Saved entries:

::::::::

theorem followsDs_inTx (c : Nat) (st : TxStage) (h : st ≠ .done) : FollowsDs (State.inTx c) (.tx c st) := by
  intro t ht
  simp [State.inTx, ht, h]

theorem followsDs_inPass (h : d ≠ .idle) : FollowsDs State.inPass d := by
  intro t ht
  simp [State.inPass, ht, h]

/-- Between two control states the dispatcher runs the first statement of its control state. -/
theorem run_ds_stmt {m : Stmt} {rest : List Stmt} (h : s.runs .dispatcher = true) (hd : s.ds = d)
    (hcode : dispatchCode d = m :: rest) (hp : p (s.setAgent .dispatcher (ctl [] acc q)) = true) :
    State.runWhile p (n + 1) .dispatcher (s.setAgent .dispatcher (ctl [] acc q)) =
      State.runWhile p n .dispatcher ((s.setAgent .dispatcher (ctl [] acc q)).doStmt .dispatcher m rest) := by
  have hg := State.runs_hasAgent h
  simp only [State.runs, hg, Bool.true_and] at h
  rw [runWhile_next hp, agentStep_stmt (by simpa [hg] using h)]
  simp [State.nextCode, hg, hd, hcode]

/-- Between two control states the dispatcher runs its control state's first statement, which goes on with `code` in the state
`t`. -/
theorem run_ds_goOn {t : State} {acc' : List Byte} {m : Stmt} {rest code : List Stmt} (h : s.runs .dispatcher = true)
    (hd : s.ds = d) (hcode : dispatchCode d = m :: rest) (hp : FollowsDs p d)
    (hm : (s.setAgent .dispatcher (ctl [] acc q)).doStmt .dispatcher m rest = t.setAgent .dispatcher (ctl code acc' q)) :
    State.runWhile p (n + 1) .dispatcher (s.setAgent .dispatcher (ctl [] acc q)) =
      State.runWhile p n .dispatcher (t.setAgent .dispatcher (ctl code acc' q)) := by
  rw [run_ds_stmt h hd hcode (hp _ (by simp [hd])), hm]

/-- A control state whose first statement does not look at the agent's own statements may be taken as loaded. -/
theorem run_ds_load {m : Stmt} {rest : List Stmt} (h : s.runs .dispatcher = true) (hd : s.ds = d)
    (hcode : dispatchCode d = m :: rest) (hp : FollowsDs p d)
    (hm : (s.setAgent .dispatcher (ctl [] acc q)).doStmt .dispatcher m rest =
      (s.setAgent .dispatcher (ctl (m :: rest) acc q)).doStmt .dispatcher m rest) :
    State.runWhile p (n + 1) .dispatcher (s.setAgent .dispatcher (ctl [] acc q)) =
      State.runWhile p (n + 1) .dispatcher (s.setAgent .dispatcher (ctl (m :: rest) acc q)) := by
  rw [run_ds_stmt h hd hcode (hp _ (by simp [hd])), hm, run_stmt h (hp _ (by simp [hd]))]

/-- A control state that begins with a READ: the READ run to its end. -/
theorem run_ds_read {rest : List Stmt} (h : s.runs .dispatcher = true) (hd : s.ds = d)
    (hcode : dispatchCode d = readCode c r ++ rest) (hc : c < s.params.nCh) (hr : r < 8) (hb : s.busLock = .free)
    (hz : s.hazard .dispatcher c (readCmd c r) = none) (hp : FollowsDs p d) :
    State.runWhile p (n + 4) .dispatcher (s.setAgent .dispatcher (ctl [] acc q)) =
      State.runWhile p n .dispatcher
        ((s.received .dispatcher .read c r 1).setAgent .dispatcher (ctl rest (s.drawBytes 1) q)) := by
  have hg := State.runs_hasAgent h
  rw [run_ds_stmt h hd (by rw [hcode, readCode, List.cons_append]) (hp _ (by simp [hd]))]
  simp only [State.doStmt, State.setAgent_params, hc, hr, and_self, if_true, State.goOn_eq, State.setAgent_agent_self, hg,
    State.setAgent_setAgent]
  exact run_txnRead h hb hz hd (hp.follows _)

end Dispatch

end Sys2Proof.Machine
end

::::::::

In the data above, how many lines carry the string "Between"? Only the number should be given.

▶ _SOLUTION TO THE EXERCISE_: 2